Is the example for convex programming problem (convex program) where Karush-Kuhn-Tucker conditions are met for every $\lambda = (\lambda_0, … ,\lambda_m)$, but the $\lambda_0 = 0$?
X – linear space. $f_i: X \rightarrow \mathbb{R}\cup \{+\infty\}$ – convex functions, $i \in \{0,m\}$
Convex programming problem:
$$ \cases{f_0(x) \rightarrow inf \\
f_i(x)\leq 0, i \in \{1,m\}}$$
For $\lambda = (\lambda_0, … ,\lambda_m)$ let $L(x, \lambda) = \sum f_i(x)\lambda_i$
$\dot{x} – solution$
Karush-Kuhn-Tucker conditions:
- $ \displaystyle\min_{x \in X} L(x, \lambda) = L(\dot{x}, \lambda)$
- $ \lambda_i \geq 0, \quad i \in \{0,m\}$
- $ \lambda_i f_i(\dot{x}) = 0, \quad i \in \{1,m\}$
Best Answer
Take $f_0(x)=x$ and $f_1(x) = x^2$. Then $\dot x =0$ is the only feasible point.
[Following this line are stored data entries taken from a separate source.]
-- ==== Sys2Proof/Laws/Maps.lean ====
section
/-! SUPPORT. The laws of finite maps and of the byte memories built on them: a read after a write, what a write leaves, and
that every operation keeps the canonical form. -/
namespace Sys2Proof.Machine

variable {α : Type}

/-- A lookup after a write; no order of the keys is needed. -/
theorem mget?_mput (m : SMap α) (k j : Nat) (v : α) : mget? (mput m k v) j = if k = j then some v else mget? m j := by
  induction m with
  | nil => simp [mput, mget?]
  | cons p t ih =>
    obtain ⟨k', v'⟩ := p
    by_cases h1 : k < k'
    · simp [mput, h1, mget?]
    · by_cases h2 : k = k'
      · subst h2; by_cases h3 : k = j <;> simp [mput, mget?, h3]
      · by_cases h3 : k' = j
        · have : k ≠ j := by omega
          simp only [mput, if_neg h1, if_neg h2, mget?, if_pos h3, if_neg this]
        · simp only [mput, if_neg h1, if_neg h2, mget?, if_neg h3, ih]

@[simp] theorem mget?_mput_self (m : SMap α) (k : Nat) (v : α) : mget? (mput m k v) k = some v := by simp [mget?_mput]

/-- A lookup with a default after a write. -/
theorem mget_mput (d : α) (m : SMap α) (k j : Nat) (v : α) : mget d (mput m k v) j = if k = j then v else mget d m j := by
  unfold mget; rw [mget?_mput]; split <;> rfl

/-- A lookup after a change in place. -/
theorem mget?_mmod (m : SMap α) (k j : Nat) (f : α → α) :
    mget? (mmod m k f) j = if k = j then (mget? m j).map f else mget? m j := by
  induction m with
  | nil => simp [mmod, mget?]
  | cons p t ih =>
    obtain ⟨k', v'⟩ := p
    have ih' : mget? (List.map (fun p : Nat × α => if p.1 = k then (p.1, f p.2) else p) t) j =
        if k = j then (mget? t j).map f else mget? t j := ih
    by_cases h1 : k' = k <;> by_cases h2 : k' = j
    · subst h1; subst h2; simp [mmod, mget?]
    · simp only [mmod, List.map_cons, if_pos h1, mget?, if_neg h2, ih']
    · have h3 : k ≠ j := by omega
      simp only [mmod, List.map_cons, if_neg h1, mget?, if_pos h2, if_neg h3]
    · simp only [mmod, List.map_cons, if_neg h1, mget?, if_neg h2, ih']

/-- A lookup after a change of every value. -/
theorem mget?_mmap (m : SMap α) (j : Nat) (f : α → α) : mget? (mmap m f) j = (mget? m j).map f := by
  induction m with
  | nil => rfl
  | cons p t ih =>
    obtain ⟨k', v'⟩ := p
    by_cases h : k' = j
    · simp [mmap, mget?, h]
    · simpa [mmap, mget?, h] using ih

/-- A key below every key of a map is not listed. -/
theorem mget?_below (m : SMap α) (k : Nat) (h : mwf m = true) (hk : ∀ p, m.head? = some p → k < p.1) : mget? m k = none := by
  induction m with
  | nil => rfl
  | cons p t ih =>
    obtain ⟨k', v'⟩ := p
    have hlt : k < k' := hk _ rfl
    have hne : k' ≠ k := by omega
    simp only [mget?, if_neg hne]
    apply ih
    · cases t with
      | nil => rfl
      | cons q t => obtain ⟨k2, v2⟩ := q; simp only [mwf, Bool.and_eq_true] at h; exact h.2
    · intro q hq
      cases t with
      | nil => cases hq
      | cons q' t =>
        obtain ⟨k2, v2⟩ := q'
        simp only [List.head?_cons, Option.some.injEq] at hq
        subst hq
        simp only [mwf, Bool.and_eq_true, decide_eq_true_eq] at h
        show k < k2
        omega

/-- The tail of a map with rising keys has rising keys. -/
theorem mwf_tail (p : Nat × α) (t : SMap α) (h : mwf (p :: t) = true) : mwf t = true := by
  cases t with
  | nil => rfl
  | cons q t => obtain ⟨k, v⟩ := p; obtain ⟨k2, v2⟩ := q; simp only [mwf, Bool.and_eq_true] at h; exact h.2

/-- Every key of a map with rising keys lies above its first. -/
theorem mwf_head (p q : Nat × α) (t : SMap α) (h : mwf (p :: t) = true) (hq : t.head? = some q) : p.1 < q.1 := by
  cases t with
  | nil => cases hq
  | cons r t =>
    obtain ⟨k, v⟩ := p; obtain ⟨k2, v2⟩ := r
    simp only [List.head?_cons, Option.some.injEq] at hq
    subst hq
    simp only [mwf, Bool.and_eq_true, decide_eq_true_eq] at h
    exact h.1

/-- A map with rising keys, from its first key and its tail. -/
theorem mwf_cons (p : Nat × α) (t : SMap α) (h : mwf t = true) (hp : ∀ q, t.head? = some q → p.1 < q.1) : mwf (p :: t) = true := by
  cases t with
  | nil => rfl
  | cons r t =>
    obtain ⟨k, v⟩ := p; obtain ⟨k2, v2⟩ := r
    simp only [mwf, Bool.and_eq_true, decide_eq_true_eq]
    exact ⟨hp _ rfl, h⟩

/-- A lookup after a removal. -/
theorem mget?_mdel (m : SMap α) (k j : Nat) (h : mwf m = true) : mget? (mdel m k) j = if k = j then none else mget? m j := by
  induction m with
  | nil => simp [mdel, mget?]
  | cons p t ih =>
    have ih := ih (mwf_tail p t h)
    have hh := fun q hq => mwf_head p q t h hq
    obtain ⟨k', v'⟩ := p
    simp only [mdel]
    split
    · rename_i h1
      by_cases h2 : k = j
      · subst h2; simp only [if_true]
        exact mget?_below _ _ h (fun q hq => by simp only [List.head?_cons, Option.some.injEq] at hq; subst hq; exact h1)
      · simp [h2]
    · split
      · rename_i h1 h2
        subst h2
        by_cases h3 : k = j
        · subst h3; simp only [if_true]
          exact mget?_below _ _ (mwf_tail _ _ h) hh
        · simp [mget?, h3]
      · rename_i h1 h2
        by_cases h3 : k' = j
        · have : k ≠ j := by omega
          simp [mget?, h3, this]
        · simp [mget?, h3, ih]

/-- The first key after a write is the key written or the first from before. -/
theorem mput_head (m : SMap α) (k : Nat) (v : α) (q : Nat × α) (h : (mput m k v).head? = some q) :
    q.1 = k ∨ ∃ r, m.head? = some r ∧ q.1 = r.1 := by
  cases m with
  | nil => simp [mput] at h; subst h; exact .inl rfl
  | cons p t =>
    obtain ⟨k', v'⟩ := p
    simp only [mput] at h
    split at h
    · simp at h; subst h; exact .inl rfl
    · split at h
      · simp at h; subst h; exact .inl rfl
      · simp at h; subst h; exact .inr ⟨_, rfl, rfl⟩

/-- A write keeps the keys rising. -/
theorem mwf_mput (m : SMap α) (k : Nat) (v : α) (h : mwf m = true) : mwf (mput m k v) = true := by
  induction m with
  | nil => rfl
  | cons p t ih =>
    have ht := ih (mwf_tail p t h)
    have hh := fun q hq => mwf_head p q t h hq
    obtain ⟨k', v'⟩ := p
    simp only [mput]
    split
    · exact mwf_cons _ _ h (fun q hq => by simp at hq; subst hq; assumption)
    · split
      · rename_i h2; subst h2
        exact mwf_cons _ _ (mwf_tail _ _ h) hh
      · rename_i h1 h2
        refine mwf_cons _ _ ht (fun q hq => ?_)
        rcases mput_head t k v q hq with h3 | ⟨r, hr, h3⟩
        · show k' < q.1; omega
        · have := hh r hr; show k' < q.1; simp at this; omega

/-- The first key after a removal is not below the first from before. -/
theorem mdel_head (m : SMap α) (k : Nat) (q : Nat × α) (h : mwf m = true) (hq : (mdel m k).head? = some q) :
    ∃ r, m.head? = some r ∧ r.1 ≤ q.1 := by
  cases m with
  | nil => cases hq
  | cons p t =>
    have hh := fun q hq => mwf_head p q t h hq
    obtain ⟨k', v'⟩ := p
    refine ⟨_, rfl, ?_⟩
    simp only [mdel] at hq
    split at hq
    · simp at hq; subst hq; exact Nat.le_refl _
    · split at hq
      · exact Nat.le_of_lt (hh q hq)
      · simp at hq; subst hq; exact Nat.le_refl _

/-- A removal keeps the keys rising. -/
theorem mwf_mdel (m : SMap α) (k : Nat) (h : mwf m = true) : mwf (mdel m k) = true := by
  induction m with
  | nil => rfl
  | cons p t ih =>
    have ht := ih (mwf_tail p t h)
    have hh := fun q hq => mwf_head p q t h hq
    have h0 := mwf_tail p t h
    obtain ⟨k', v'⟩ := p
    simp only [mdel]
    split
    · exact h
    · split
      · exact h0
      · refine mwf_cons _ _ ht (fun q hq => ?_)
        obtain ⟨r, hr, h3⟩ := mdel_head t k q h0 hq
        have := hh r hr
        simp at this
        show k' < q.1
        omega

/-! ### Byte memories -/

theorem all_mput (m : SMap α) (k : Nat) (v : α) (f : Nat × α → Bool) (h : m.all f = true) (hv : f (k, v) = true) :
    (mput m k v).all f = true := by
  induction m with
  | nil => simp [mput, hv]
  | cons p t ih =>
    obtain ⟨k', v'⟩ := p
    simp only [List.all_cons, Bool.and_eq_true] at h
    simp only [mput]
    split
    · simp [hv, h.1, h.2]
    · split
      · simp [hv, h.2]
      · simp [h.1, ih h.2]

theorem all_mdel (m : SMap α) (k : Nat) (f : Nat × α → Bool) (h : m.all f = true) : (mdel m k).all f = true := by
  induction m with
  | nil => rfl
  | cons p t ih =>
    obtain ⟨k', v'⟩ := p
    simp only [List.all_cons, Bool.and_eq_true] at h
    simp only [mdel]
    split
    · simp [h.1, h.2]
    · split
      · exact h.2
      · simp [h.1, ih h.2]

/-- A read of one byte after a write of one byte, of a memory in canonical form. -/
theorem rdByte_wrByte (m : Memory) (a b : Nat) (v : Byte) (h : Memory.wf m = true) :
    rdByte (wrByte m a v) b = if a = b then v else rdByte m b := by
  have hw : mwf m = true := by simp only [Memory.wf, Bool.and_eq_true] at h; exact h.1
  unfold wrByte rdByte mget
  split
  · rename_i hv; subst hv; rw [mget?_mdel m a b hw]; split <;> rfl
  · rw [mget?_mput]; split <;> rfl

/-- A write of one byte keeps the canonical form. -/
theorem wf_wrByte (m : Memory) (a : Nat) (v : Byte) (h : Memory.wf m = true) : Memory.wf (wrByte m a v) = true := by
  simp only [Memory.wf, Bool.and_eq_true] at h ⊢
  unfold wrByte
  split
  · exact ⟨mwf_mdel _ _ h.1, all_mdel _ _ _ h.2⟩
  · rename_i hv
    refine ⟨mwf_mput _ _ _ h.1, all_mput _ _ _ _ h.2 ?_⟩
    simpa using hv

/-- A write of any bytes keeps the canonical form. -/
theorem wf_wrBytes (m : Memory) (a : Nat) (bs : List Byte) (h : Memory.wf m = true) : Memory.wf (wrBytes m a bs) = true := by
  induction bs generalizing m a with
  | nil => exact h
  | cons b bs ih => exact ih _ _ (wf_wrByte m a b h)

/-- A read of one byte after a write of bytes. -/
theorem rdByte_wrBytes (m : Memory) (a b : Nat) (bs : List Byte) (h : Memory.wf m = true) :
    rdByte (wrBytes m a bs) b = if a ≤ b ∧ b < a + bs.length then bs[b - a]?.getD 0 else rdByte m b := by
  induction bs generalizing m a with
  | nil =>
    have : ¬ (a ≤ b ∧ b < a + ([] : List Byte).length) := by simp
    rw [if_neg this]; rfl
  | cons c bs ih =>
    have hx := ih (wrByte m a c) (a + 1) (wf_wrByte m a c h)
    show rdByte (wrBytes (wrByte m a c) (a + 1) bs) b = _
    rw [hx, rdByte_wrByte m a b c h]
    by_cases h1 : a = b
    · subst h1
      have h2 : ¬ (a + 1 ≤ a ∧ a < a + 1 + bs.length) := by omega
      rw [if_neg h2]
      simp
    · by_cases h3 : a + 1 ≤ b ∧ b < a + 1 + bs.length
      · have h4 : a ≤ b ∧ b < a + (c :: bs).length := by simp only [List.length_cons]; omega
        rw [if_pos h3, if_pos h4]
        have : b - a = (b - (a + 1)) + 1 := by omega
        rw [this]; simp
      · have h4 : ¬ (a ≤ b ∧ b < a + (c :: bs).length) := by simp only [List.length_cons]; omega
        rw [if_neg h3, if_neg h4, if_neg h1]

/-- A memory with some bytes taken out keeps the canonical form. -/
theorem mwf_filter (m : SMap α) (f : Nat × α → Bool) (h : mwf m = true) : mwf (m.filter f) = true ∧
    ∀ q, (m.filter f).head? = some q → ∃ r, m.head? = some r ∧ r.1 ≤ q.1 := by
  induction m with
  | nil => exact ⟨rfl, fun q hq => by cases hq⟩
  | cons p t ih =>
    have ht := ih (mwf_tail p t h)
    have hh := fun q hq => mwf_head p q t h hq
    simp only [List.filter]
    split
    · refine ⟨mwf_cons _ _ ht.1 (fun q hq => ?_), fun q hq => ⟨p, rfl, ?_⟩⟩
      · obtain ⟨r, hr, hle⟩ := ht.2 q hq
        have := hh r hr
        omega
      · simp at hq; subst hq; exact Nat.le_refl _
    · refine ⟨ht.1, fun q hq => ⟨p, rfl, ?_⟩⟩
      obtain ⟨r, hr, hle⟩ := ht.2 q hq
      have := hh r hr
      omega

theorem wf_filter (m : Memory) (f : Host.Cell → Bool) (h : Memory.wf m = true) : Memory.wf (m.filter f) = true := by
  simp only [Memory.wf, Bool.and_eq_true] at h ⊢
  refine ⟨(mwf_filter m f h.1).1, ?_⟩
  simp only [List.all_eq_true, List.mem_filter] at h ⊢
  exact fun x hx => h.2 x hx.1

/-- The bytes of a number are as many as are asked for. -/
theorem bytesOfNat_length (n v : Nat) : (bytesOfNat n v).length = n := by
  induction n generalizing v with
  | zero => rfl
  | succ n ih => simp [bytesOfNat, ih]

/-- The number that the bytes of a number hold. -/
theorem natOfBytes_bytesOfNat (n v : Nat) : natOfBytes (bytesOfNat n v) = v % 256 ^ n := by
  induction n generalizing v with
  | zero => simp [bytesOfNat, natOfBytes, Nat.mod_one]
  | succ n ih =>
    simp only [bytesOfNat, natOfBytes, ih, BitVec.toNat_ofNat]
    exact (show v % 256 ^ (n + 1) = v % 256 + 256 * (v / 256 % 256 ^ n) by rw [Nat.pow_succ', Nat.mod_mul]).symm

/-- Bytes read where they were written. -/
theorem rdBytes_wrBytes (m : Memory) (a : Nat) (bs : List Byte) (h : Memory.wf m = true) :
    rdBytes (wrBytes m a bs) a bs.length = bs := by
  apply List.ext_getElem
  · simp [rdBytes]
  · intro i h1 h2
    have h3 : i < bs.length := h2
    simp [rdBytes, rdByte_wrBytes _ _ _ _ h, h3]

end Sys2Proof.Machine
end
The Lagrange-function $$ L(x,\lambda) = \lambda_0x + \lambda_1 x^2 $$ has no minima if $\lambda_1=0$, $\lambda_0\ne0$. It has a minimum at $x=-\frac{\lambda_0}{2\lambda_1}$ if $\lambda_1>0$. Hence $$ L(\dot x,\lambda ) = \inf_x L(x,\lambda) $$ is true if and only if $\lambda_0=0$ and $\lambda_1>0$.